Gente-de-fora-vem-aí


Dia perfeito. Sem sol, sem chuva, pouco vento, pouco frio, sem calor, sem mormaço, sem chuvisco. Perfeito. Acordei disposto, fiz tudo o que tinha que fazer, atendi meus clientes diários, e vivi mais uma rotineira manhã. Mas o melhor aconteceu à tarde.

Como havia terminado tudo mais cedo, resolvi fazer o que há muito tempo não fazia, não lembrava que era tão bom andar de bicicleta. Passei horas e horas pedalando, nem senti nada, parecia aquele menino que um dia fui. Quando parei, sentei no banco daquela praça cinzenta e deserta. Voltei algum tempo, vi tudo como se estivesse passando um filme em minha frente. Todos nos seus devidos lugares, as gargalhadas, as fotografias, a inocência nos rostos, a coisa toda. Os atos, gestos, até as palavras, tudinho, tudinho. Aquela tarde tinha tudo para ser um desastre, mas não foi, não a tarde. A conseqüência que aquela tarde me traria sim, um desastre. Talvez eu esteja sendo extremo demais, mas que as conseqüências não foram boas, ah, não foram. Por todo esse tempo neguei, mas no fundo eu sabia que estava preso àquele momento. Talvez não o momento, mas ela. Ela me prendera de tal forma que quase enlouqueci ao seu lado. Naquela tarde tudo estava calmo, calmo demais até, todos a esperando. Eu nem sabia que a conheceria naquele dia, para mim ela era só mais uma que passaria a minha frente. Até chegar... Chegou. Uma figura interessante, um olhar firme, olhos lindos, cor de mel, convicção era o que ela passava. Um ar de superioridade que só nela vi. Um espírito anarquista que gritava. O que pensei que passaria despercebido marcou. Muito educada cumprimentara todos, a maioria já a conhecia, eu não. Puxei um papo, não fui bem sucedido, era pouco pra ela. O que ela era, o que fazia, o que pensava, era muito para aquela gente. Todos muito superficiais, fracos e sem capacidade de raciocínio. A tarde passou, ela se foi, pensei que nunca mais a veria.

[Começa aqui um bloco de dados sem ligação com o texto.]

/-- No timed event is a RESET, so before the first one the block does nothing by itself. -/
theorem autonomousStep_before {s : State} (hs : s.started = false) : autonomousStep s = .refused .beforeReset := by
  by_cases hdue : s.dueEvents = []
  · exact (autonomousStep_idle hdue).trans (whenStarted_before hs)
  · obtain ⟨i, hi, n, hstep⟩ := autonomousStep_due hdue
    refine hstep.trans (exec_before hs ?_)
    obtain ⟨c, rfl, -⟩ | ⟨rfl, -⟩ := dueEvents_mem hi
    · exact Instr.noConfusion
    · exact Instr.noConfusion

theorem step_input {s : State} {x : Input} {rest : List Input} (hin : s.inputs = x :: rest) :
    step s = perform { s with inputs := rest } x := by
  rw [step, nextStep, hin]

theorem onChain_noSuchChain {s : State} {ch : BitVec 2} {eff : Fin 3 → StepOutcome} (hs : s.started = true)
    (hch : s.cfg.nChains.toNat ≤ ch.toNat) : onChain s ch eff = .refused .noSuchChain := by
  rw [onChain, whenStarted_started hs, chainIndex_eq_none.2 hch]

/-- Settles O8. -/
theorem whatIsNoEventIsRefused : Obligations.WhatIsNoEventIsRefused := by
  refine ⟨fun _ _ => exec_before, fun s x rest hs hin hx => ?_, fun s hs hin => ?_, fun s ch hs hch => ?_,
    fun s w rest hs hin hw => ?_⟩
  · exact (step_input hin).trans (perform_before hs hx)
  · exact (step_autonomous hin).trans (autonomousStep_before hs)
  · exact ⟨onChain_noSuchChain hs hch, fun _ => onChain_noSuchChain hs hch⟩
  · exact (step_event hin).trans ((eventStep_invalid hw).trans (whenStarted_started hs))

/-! ### RESET (R300) -/

/-- Settles O45: `State.resetAt` holds the reset values, and `execReset` keeps the rest. -/
theorem resetSetsEveryRegister : Obligations.ResetSetsEveryRegister :=
  ⟨decodeEvent_eq_ok_iff.2 (by decide), fun _ => rfl⟩

theorem State.resetAt_busInv (cfg : Config) (t : Nat) : (State.resetAt cfg t).BusInv :=
  fun c => by fin_cases c <;> exact Chain.resetWith_busInv _ _

theorem State.resetAt_listInv (cfg : Config) (t : Nat) : (State.resetAt cfg t).ListInv :=
  fun i => by fin_cases i <;> exact ListOk.nil _

theorem State.resetAt_inv {cfg : Config} (t : Nat) (hcfg : cfg.wf) : (State.resetAt cfg t).Inv :=
  ⟨rfl, hcfg, State.resetAt_busInv cfg t, State.resetAt_listInv cfg t, State.resetAt_timeInv cfg t, BitVec.zero_and,
    .nil, fun _ hr => absurd hr List.not_mem_nil⟩

/-- Parameters, time and trace apart, a RESET keeps nothing that the invariants speak of. -/
theorem exec_reset_inv {s : State} (hcfg : s.cfg.wf) (htrace : s.TraceInv) :
    ∃ s', exec .reset s = .next s' ∧ s'.Inv := by
  obtain ⟨hstarted, hwf, hbus, hlist, htime, herr, -⟩ := State.resetAt_inv s.t hcfg
  exact ⟨_, rfl, hstarted, hwf, hbus, hlist, htime, herr, htrace⟩

/-- Settles O55. -/
theorem resetMeetsTheInvariants : Obligations.ResetMeetsTheInvariants :=
  ⟨fun _ => exec_reset_inv, fun _ => State.resetAt_inv, State.resetAt_inv 0 (by decide)⟩

end Sys2Proof.Machine

/-! PROOFS. One waypoint through its whole session (70_reset_and_hazards.md R331): an induction over the ticks, each one tick
of the motion scheduler (43_motion_scheduler.md R210 to R214). -/

namespace Sys2Proof.Machine

open Sys2Proof

/-! ### The ticks of a session -/

/-- The instant of the next motion tick has come (R51). -/
def State.atNextTick (s : State) : State := { s with t := s.nextTick }

/-- The state after the next motion tick. -/
def State.nextTicked (s : State) : State := s.atNextTick.tick

theorem State.nextTicked_frame (s : State) : s.nextTicked.started = s.started ∧ s.nextTicked.now = s.now + 1 := by
  obtain ⟨-, hstarted, -, hnow, -⟩ := s.atNextTick.tick_frame
  exact ⟨hstarted, hnow⟩

theorem State.after_atNextTick {s : State} (hs : s.started = true) : s.atNextTick.after .tick = some s.nextTicked := by
  rw [State.after, exec_tick (s := s.atNextTick) ⟨hs, rfl⟩]
  rfl

theorem afterTicks_eq_iterate {s : State} (hs : s.started = true) (n : Nat) :
    afterTicks n s = some (State.nextTicked^[n] s) := by
  induction n generalizing s with
  | zero => rfl
  | succ n ih =>
    have hstarted : s.nextTicked.started = true := s.nextTicked_frame.1.trans hs
    calc
      afterTicks (n + 1) s = (s.atNextTick.after .tick).bind (afterTicks n) := rfl
      _ = afterTicks n s.nextTicked := by rw [State.after_atNextTick hs, Option.bind_some]
      _ = some (State.nextTicked^[n + 1] s) := ih hstarted

/-- `n` ticks into arm `a`'s session, which started at the tick count `ref` (R211). -/
structure State.InSession (s : State) (a : Fin 2) (ref : Word) (n : Nat) : Prop where
  session : s.sessions[a] = { active := true, ref := ref }
  now : s.now = ref + BitVec.ofNat 32 n

section

variable {s : State} {i : Fin 8} {ref : Word} {n : Nat} (h : s.InSession (armOf i) ref n)
include h

/-- The session goes on while one of the arm's lists holds a waypoint (R217). -/
theorem State.InSession.nextTicked (hl : s.acts[i].list ≠ []) : s.nextTicked.InSession (armOf i) ref (n + 1) where
  session := by
    have hlist : s.atNextTick.armEmpty (armOf i) = false := State.armEmpty_eq_false.2 ⟨i, armOf_eq_iff.1 rfl, hl⟩
    have hsession : s.atNextTick.sessions[armOf i] = { active := true, ref := ref } := h.session
    rw [State.nextTicked, State.tick_session, hlist, hsession]
    rfl
  now := by
    rw [s.nextTicked_frame.2, h.now, BitVec.ofNat_add, BitVec.add_assoc]
    rfl

theorem State.InSession.nextTicked_act : s.nextTicked.acts[i] = ((s.atNextTick.tickView i).step i).act := by
  have hact : s.atNextTick.sessions[armOf i].active = true := congrArg Session.active h.session
  exact congrArg ActView.act (State.view_tick_active hact)

/-- The ticks are counted modulo 2^32 and the stop is a word, so a session's ticks up to it are told apart (R211). -/
theorem State.InSession.tickView_elapsed (hn : n + 1 < 2 ^ 32) : (s.atNextTick.tickView i).elapsed.toNat = n + 1 := by
  have e : (s.atNextTick.tickView i).elapsed = s.now + 1 - s.sessions[armOf i].ref := rfl
  rw [e, h.session, h.now]
  bv_omega

end

/-! ### One waypoint (R211, R212, R214) -/

/-- The actuator `x` after `n` ticks of a session with the waypoint `w`, before its stop: it waits for the start, then it
puts out the ramp. -/
def Actuator.drivenFor (x : Actuator) (w : Waypoint) (n : Nat) : Actuator :=
  if 1 ≤ n ∧ w.start.toNat ≤ n then { x with outReg := x.rampAt w n } else x

theorem Actuator.drivenFor_eq (x : Actuator) (w : Waypoint) (n : Nat) :
    x.drivenFor w n = { x with outReg := (x.drivenFor w n).outReg } := by
  unfold Actuator.drivenFor
  split
  · rfl
  · rfl

theorem Actuator.drivenFor_list (x : Actuator) (w : Waypoint) (n : Nat) : (x.drivenFor w n).list = x.list := by
  rw [Actuator.drivenFor_eq]

section

variable {s : State} {i : Fin 8} {ref : Word} {n : Nat} (h : s.InSession (armOf i) ref n) {x : Actuator} {w : Waypoint}
  (hx : s.acts[i] = x.drivenFor w n) (hl : x.list = [w])
include h hx hl

/-- The waypoint is still there, so the session goes on. -/
theorem State.InSession.goes_on : s.nextTicked.InSession (armOf i) ref (n + 1) := by
  refine h.nextTicked ?_
  rw [hx, Actuator.drivenFor_list, hl]
  exact List.cons_ne_nil w []

theorem State.InSession.drives_on (hn : n + 1 < w.stop.toNat) : s.nextTicked.acts[i] = x.drivenFor w (n + 1) := by
  have he := h.tickView_elapsed (by omega)
  have hact : (s.atNextTick.tickView i).act = { x with outReg := (x.drivenFor w n).outReg } := hx.trans (x.drivenFor_eq w n)
  have hlist : (s.atNextTick.tickView i).act.list = [w] := (congrArg Actuator.list hact).trans hl
  rw [h.nextTicked_act]
  obtain hearly | hstart := lt_or_ge (n + 1) w.start.toNat
  · rw [ActView.step_early hlist (he ▸ hearly)]
    have hwait : ∀ m ≤ n + 1, x.drivenFor w m = x := fun m hm => if_neg (by omega)
    exact hx.trans ((hwait n n.le_succ).trans (hwait (n + 1) le_rfl).symm)
  · rw [ActView.step_inside hlist (he ▸ hstart) (he ▸ hn), he, hact]
    exact (if_pos ⟨n.succ_pos, hstart⟩).symm

theorem State.InSession.arrives (hn : n + 1 = w.stop.toNat) (hw : w.start.toNat < w.stop.toNat) :
    s.nextTicked.acts[i] = { list := [], actual := w.target, outReg := w.target } := by
  have he := h.tickView_elapsed (by omega)
  have hlist : (s.atNextTick.tickView i).act.list = [w] :=
    (congrArg Actuator.list hx).trans ((x.drivenFor_list w n).trans hl)
  rw [h.nextTicked_act, ActView.step_over hlist (by omega) (by omega)]

end

/-- Up to the waypoint's stop, tick by tick. -/
theorem State.InSession.iterate {s : State} {i : Fin 8} {ref : Word} (h : s.InSession (armOf i) ref 0) {w : Waypoint}
    (hl : s.acts[i].list = [w]) {n : Nat} (hn : n < w.stop.toNat) :
    (State.nextTicked^[n] s).InSession (armOf i) ref n ∧ (State.nextTicked^[n] s).acts[i] = s.acts[i].drivenFor w n := by
  induction n with
  | zero => exact ⟨h, (if_neg (by omega)).symm⟩
  | succ n ih =>
    obtain ⟨hsession, hx⟩ := ih (by omega)
    rw [Function.iterate_succ_apply']
    exact ⟨hsession.goes_on hx hl, hsession.drives_on hx hl hn⟩

/-- Settles O44: the ticks before the stop drive the actuator along the ramp, and the tick of the stop retires the waypoint
while the session still runs. -/
theorem waypointReachesItsTarget : Obligations.WaypointReachesItsTarget := by
  intro s a i w hs ha hact href hl hw
  obtain rfl := armOf_eq_iff.2 ha
  have h : s.InSession (armOf i) s.now 0 := ⟨by rw [← hact, ← href], (BitVec.add_zero _).symm⟩
  refine ⟨fun n h1 hstart hstop => ?_, _, afterTicks_eq_iterate hs w.stop.toNat, ?_⟩
  · obtain ⟨hsession, hx⟩ := h.iterate hl hstop
    have hdriven : s.acts[i].drivenFor w n = { s.acts[i] with outReg := s.acts[i].rampAt w n } := if_pos ⟨h1, hstart⟩
    refine ⟨_, afterTicks_eq_iterate hs n, ?_⟩
    rw [hx, hdriven, hsession.session]
    exact ⟨hl, rfl, rfl, rfl⟩
  · obtain ⟨n, hn⟩ := Nat.exists_eq_add_one.2 (Nat.zero_lt_of_lt hw)
    obtain ⟨hsession, hx⟩ := h.iterate hl (n := n) (by omega)
    obtain ⟨hactive, hnow⟩ := hsession.goes_on hx hl
    rw [hn, Function.iterate_succ_apply', hsession.arrives hx hl hn.symm hw, hactive, hnow, ← hn, BitVec.ofNat_toNat,
      BitVec.setWidth_eq]
    exact ⟨rfl, rfl, rfl, rfl, rfl⟩

end Sys2Proof.Machine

Até o dia que a vi passando na rua, não podia perder aquela oportunidade, fui ao seu encontro e perguntei se lembrava de mim, ela lembrara, conversamos muito, ao seu lado nem vi o tempo passar. Ela me cativara de maneira indescritível. A partir desse dia nos víamos regularmente, sua companhia era o que me bastava, seu sorriso me encantava, seus ideais e seus objetivos me fascinavam. Ela era o meu vício, e os outros, eram apenas os outros. Por meses e meses as minhas tardes resumiam-se a ela. Até o momento que declarei meu amor por ela. Sua reação foi inversa a que eu esperava. Eu, o cara que nunca precisou de muito para ter alguém, que nunca se apaixonara verdadeiramente, desprezado. Ela veio com aquela historinha clichê que todas contam: “Somos amigos, não vamos misturar, tenho medo de perder sua amizade...” Nesse momento a vi como vejo todas. Só mais uma. Uma qualquer... Qualquer que ainda me fascinava, que cada vez mais me encantava. Eu não sabia o que fazer, mesmo desprezado precisava dela, como disse antes, ela era o meu vício. Ela não correspondia a minha amizade, tudo acabara ali, eu a queria por perto, ela queria distância.

Mudou-se. Viajou, nunca mais ouvi sequer falar dela. Não a vi ir, ela não fazia questão, foi melhor. Mas o pior foi a falta que ela me fez. Meus dias não acabavam, as pessoas já não me importavam, meus clientes eram nada. Tudo era nada, o mundo já não era o mesmo. Depois dela, nada mais me completava, mas eu tinha que ir em frente... Aqui estou sobrevivendo nesse mundo fedorento e colorido.

Um comentário:

Miguel Sacri dos Anjos disse...

Ah, que saudade de ler estes textos ^^

Bonito, Marcela. Muito bonito.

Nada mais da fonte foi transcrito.